PROMPT
Copy all lines of the listing that include the string "execQSig".
--- DATA FOR PROCESSING Enclosed Below ---
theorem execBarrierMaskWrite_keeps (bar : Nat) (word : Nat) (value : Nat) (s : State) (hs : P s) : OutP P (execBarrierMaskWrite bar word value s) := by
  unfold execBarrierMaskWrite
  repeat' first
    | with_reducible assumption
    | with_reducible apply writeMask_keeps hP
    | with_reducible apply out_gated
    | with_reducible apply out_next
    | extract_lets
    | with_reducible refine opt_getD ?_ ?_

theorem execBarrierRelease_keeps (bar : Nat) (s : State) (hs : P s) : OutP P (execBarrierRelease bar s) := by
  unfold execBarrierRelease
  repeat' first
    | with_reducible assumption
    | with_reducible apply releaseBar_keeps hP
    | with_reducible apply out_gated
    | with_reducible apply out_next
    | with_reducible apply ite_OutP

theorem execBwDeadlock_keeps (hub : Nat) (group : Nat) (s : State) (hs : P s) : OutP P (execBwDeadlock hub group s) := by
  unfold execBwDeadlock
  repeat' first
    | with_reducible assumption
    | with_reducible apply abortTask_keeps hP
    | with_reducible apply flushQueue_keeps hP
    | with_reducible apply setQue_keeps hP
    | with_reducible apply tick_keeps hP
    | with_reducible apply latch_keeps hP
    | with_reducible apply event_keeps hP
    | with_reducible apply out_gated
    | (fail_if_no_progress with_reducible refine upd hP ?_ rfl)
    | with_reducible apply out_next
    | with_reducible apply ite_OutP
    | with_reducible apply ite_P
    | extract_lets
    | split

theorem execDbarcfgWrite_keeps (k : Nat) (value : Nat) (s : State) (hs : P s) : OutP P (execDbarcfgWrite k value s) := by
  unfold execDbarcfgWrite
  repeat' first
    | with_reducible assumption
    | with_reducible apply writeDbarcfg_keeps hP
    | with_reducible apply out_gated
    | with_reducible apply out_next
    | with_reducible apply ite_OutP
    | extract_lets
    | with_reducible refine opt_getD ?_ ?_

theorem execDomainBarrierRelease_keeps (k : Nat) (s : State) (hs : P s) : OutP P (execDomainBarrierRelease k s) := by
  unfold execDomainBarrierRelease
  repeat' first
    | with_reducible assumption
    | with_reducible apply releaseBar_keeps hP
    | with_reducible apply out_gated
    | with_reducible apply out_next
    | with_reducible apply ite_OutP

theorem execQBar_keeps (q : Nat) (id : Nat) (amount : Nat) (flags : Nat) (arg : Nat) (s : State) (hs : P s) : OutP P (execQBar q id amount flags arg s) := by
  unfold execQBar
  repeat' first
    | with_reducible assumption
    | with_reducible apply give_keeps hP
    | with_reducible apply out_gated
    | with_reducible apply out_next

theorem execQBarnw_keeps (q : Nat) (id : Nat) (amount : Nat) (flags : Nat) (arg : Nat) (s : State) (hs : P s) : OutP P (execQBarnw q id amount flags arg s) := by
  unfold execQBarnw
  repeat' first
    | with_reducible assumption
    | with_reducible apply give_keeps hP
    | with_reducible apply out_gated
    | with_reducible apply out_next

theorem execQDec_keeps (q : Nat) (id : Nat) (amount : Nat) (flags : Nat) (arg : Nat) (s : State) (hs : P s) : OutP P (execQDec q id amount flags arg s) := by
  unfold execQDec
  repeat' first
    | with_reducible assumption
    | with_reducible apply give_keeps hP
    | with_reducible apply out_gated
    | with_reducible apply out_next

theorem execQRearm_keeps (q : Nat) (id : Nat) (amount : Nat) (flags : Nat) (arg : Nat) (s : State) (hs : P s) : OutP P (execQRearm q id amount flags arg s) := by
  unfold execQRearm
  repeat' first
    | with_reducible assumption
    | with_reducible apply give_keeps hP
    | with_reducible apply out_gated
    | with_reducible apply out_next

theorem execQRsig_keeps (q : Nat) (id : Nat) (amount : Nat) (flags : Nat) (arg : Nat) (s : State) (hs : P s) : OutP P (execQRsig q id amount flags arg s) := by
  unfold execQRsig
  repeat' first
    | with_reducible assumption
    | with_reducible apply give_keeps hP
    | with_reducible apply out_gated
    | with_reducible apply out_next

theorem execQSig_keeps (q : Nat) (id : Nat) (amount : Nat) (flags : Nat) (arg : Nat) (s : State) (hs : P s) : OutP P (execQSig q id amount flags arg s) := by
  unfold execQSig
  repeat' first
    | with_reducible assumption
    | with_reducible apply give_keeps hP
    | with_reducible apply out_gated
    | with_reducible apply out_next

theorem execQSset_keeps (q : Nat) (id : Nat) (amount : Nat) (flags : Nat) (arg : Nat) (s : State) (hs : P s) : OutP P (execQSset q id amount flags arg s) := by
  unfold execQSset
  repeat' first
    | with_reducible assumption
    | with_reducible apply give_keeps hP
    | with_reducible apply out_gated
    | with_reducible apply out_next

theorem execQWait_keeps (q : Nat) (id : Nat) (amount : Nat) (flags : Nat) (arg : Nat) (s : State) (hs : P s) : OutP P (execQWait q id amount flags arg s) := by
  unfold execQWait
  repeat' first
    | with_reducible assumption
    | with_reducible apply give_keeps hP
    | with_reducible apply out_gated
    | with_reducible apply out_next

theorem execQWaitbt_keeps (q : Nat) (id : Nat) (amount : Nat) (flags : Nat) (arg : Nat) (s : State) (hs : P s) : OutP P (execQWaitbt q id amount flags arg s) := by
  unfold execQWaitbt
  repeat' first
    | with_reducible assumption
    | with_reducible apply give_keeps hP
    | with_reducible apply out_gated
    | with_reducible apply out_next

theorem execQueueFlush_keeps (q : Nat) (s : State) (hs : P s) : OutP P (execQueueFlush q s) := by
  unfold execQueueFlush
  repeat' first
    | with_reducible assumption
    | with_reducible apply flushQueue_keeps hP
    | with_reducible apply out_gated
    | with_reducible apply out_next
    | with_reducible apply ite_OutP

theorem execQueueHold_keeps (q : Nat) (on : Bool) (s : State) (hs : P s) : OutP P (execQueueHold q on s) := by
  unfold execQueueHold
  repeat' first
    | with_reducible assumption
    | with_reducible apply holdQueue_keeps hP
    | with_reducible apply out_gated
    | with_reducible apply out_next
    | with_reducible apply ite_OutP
--- End of Enclosed DATA FOR PROCESSING ---
--- DATA FOR PROCESSING Enclosed Below ---
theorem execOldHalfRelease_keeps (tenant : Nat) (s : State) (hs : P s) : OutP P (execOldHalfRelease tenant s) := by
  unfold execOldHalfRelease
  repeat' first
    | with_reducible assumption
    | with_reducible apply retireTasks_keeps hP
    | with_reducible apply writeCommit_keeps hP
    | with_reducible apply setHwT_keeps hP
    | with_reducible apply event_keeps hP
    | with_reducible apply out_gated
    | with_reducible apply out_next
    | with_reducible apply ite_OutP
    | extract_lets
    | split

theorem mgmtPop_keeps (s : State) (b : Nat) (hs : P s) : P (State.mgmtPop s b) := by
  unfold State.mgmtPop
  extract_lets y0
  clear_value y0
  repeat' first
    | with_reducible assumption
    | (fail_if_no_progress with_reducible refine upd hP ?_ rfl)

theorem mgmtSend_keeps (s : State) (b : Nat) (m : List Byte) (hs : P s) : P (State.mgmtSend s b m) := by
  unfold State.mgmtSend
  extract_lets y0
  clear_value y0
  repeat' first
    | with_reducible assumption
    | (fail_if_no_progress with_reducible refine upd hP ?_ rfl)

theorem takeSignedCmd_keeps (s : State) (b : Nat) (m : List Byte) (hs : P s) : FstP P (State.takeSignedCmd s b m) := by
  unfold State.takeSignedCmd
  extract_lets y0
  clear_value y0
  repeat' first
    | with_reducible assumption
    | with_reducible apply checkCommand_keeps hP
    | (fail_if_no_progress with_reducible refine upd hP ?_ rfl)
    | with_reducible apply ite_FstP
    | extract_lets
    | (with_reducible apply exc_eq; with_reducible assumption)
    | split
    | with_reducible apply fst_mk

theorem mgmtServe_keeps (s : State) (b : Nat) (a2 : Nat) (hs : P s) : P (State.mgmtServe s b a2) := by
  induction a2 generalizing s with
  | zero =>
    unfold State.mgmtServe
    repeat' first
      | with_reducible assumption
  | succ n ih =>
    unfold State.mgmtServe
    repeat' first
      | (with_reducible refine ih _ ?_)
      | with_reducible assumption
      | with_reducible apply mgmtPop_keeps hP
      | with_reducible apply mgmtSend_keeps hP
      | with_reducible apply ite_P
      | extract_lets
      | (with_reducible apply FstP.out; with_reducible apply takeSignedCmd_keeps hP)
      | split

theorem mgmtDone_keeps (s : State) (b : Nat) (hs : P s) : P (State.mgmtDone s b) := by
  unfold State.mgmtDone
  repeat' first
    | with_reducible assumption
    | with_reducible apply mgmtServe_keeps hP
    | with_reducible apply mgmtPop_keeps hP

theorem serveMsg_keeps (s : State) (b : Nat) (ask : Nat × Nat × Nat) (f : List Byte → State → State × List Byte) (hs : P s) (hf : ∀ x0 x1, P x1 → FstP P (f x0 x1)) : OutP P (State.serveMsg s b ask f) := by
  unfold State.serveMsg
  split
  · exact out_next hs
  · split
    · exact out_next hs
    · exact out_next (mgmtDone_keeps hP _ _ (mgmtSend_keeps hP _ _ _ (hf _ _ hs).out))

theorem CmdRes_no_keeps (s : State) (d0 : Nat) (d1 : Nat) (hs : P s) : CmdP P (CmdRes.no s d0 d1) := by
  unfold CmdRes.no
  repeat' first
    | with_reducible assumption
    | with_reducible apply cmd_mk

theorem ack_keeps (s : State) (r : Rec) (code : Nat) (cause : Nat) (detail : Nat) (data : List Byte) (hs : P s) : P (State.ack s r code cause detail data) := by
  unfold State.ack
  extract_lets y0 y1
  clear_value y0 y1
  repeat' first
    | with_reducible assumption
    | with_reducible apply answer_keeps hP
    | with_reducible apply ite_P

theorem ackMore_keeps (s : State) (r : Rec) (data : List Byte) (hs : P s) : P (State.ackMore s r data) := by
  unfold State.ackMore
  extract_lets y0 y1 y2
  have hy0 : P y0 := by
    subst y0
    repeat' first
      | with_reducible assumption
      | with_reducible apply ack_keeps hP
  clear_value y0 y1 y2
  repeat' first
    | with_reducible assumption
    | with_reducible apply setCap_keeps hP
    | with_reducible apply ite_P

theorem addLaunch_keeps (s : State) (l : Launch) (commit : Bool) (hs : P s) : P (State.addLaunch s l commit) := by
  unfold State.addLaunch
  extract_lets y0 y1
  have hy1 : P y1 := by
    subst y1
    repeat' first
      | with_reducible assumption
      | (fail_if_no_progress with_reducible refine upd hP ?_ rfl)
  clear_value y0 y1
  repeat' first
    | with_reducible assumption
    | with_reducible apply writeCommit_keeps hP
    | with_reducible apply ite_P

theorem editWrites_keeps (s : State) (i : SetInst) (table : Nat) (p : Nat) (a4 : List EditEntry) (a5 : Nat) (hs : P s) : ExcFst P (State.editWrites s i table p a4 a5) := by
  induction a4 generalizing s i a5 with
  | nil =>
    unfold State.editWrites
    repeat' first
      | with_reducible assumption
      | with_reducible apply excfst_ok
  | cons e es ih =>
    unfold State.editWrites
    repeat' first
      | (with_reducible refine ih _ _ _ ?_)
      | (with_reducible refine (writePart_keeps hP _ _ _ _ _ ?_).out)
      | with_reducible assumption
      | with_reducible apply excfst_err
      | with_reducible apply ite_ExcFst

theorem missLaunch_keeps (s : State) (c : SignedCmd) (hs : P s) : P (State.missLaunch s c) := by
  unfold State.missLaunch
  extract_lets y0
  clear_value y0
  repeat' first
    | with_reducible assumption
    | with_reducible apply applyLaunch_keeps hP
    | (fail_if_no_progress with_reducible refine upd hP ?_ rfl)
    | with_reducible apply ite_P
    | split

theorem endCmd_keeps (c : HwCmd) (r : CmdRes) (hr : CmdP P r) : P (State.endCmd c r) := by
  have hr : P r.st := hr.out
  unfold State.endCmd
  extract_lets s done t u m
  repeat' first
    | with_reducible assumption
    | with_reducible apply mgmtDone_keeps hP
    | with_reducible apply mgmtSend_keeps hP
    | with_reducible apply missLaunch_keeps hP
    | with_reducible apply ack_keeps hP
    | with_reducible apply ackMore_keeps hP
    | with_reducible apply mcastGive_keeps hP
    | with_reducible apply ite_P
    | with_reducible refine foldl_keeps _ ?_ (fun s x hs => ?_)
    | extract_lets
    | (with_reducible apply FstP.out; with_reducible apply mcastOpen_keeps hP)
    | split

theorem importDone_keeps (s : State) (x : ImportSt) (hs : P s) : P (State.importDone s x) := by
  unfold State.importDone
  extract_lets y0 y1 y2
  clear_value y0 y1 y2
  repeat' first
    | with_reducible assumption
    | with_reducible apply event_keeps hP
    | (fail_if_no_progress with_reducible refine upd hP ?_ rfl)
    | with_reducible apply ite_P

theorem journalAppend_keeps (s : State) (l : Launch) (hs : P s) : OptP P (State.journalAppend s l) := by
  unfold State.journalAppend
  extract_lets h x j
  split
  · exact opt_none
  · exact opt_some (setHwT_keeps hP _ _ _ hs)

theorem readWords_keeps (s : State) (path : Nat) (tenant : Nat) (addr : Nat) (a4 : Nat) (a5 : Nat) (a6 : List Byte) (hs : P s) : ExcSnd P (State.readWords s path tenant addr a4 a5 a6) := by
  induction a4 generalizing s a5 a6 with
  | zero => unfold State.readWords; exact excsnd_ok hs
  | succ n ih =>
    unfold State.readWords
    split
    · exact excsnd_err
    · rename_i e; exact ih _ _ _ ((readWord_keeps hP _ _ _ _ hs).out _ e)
--- End of Enclosed DATA FOR PROCESSING ---
WRITTEN RESPONSE
theorem execQSig_keeps (q : Nat) (id : Nat) (amount : Nat) (flags : Nat) (arg : Nat) (s : State) (hs : P s) : OutP P (execQSig q id amount flags arg s) := by
  unfold execQSig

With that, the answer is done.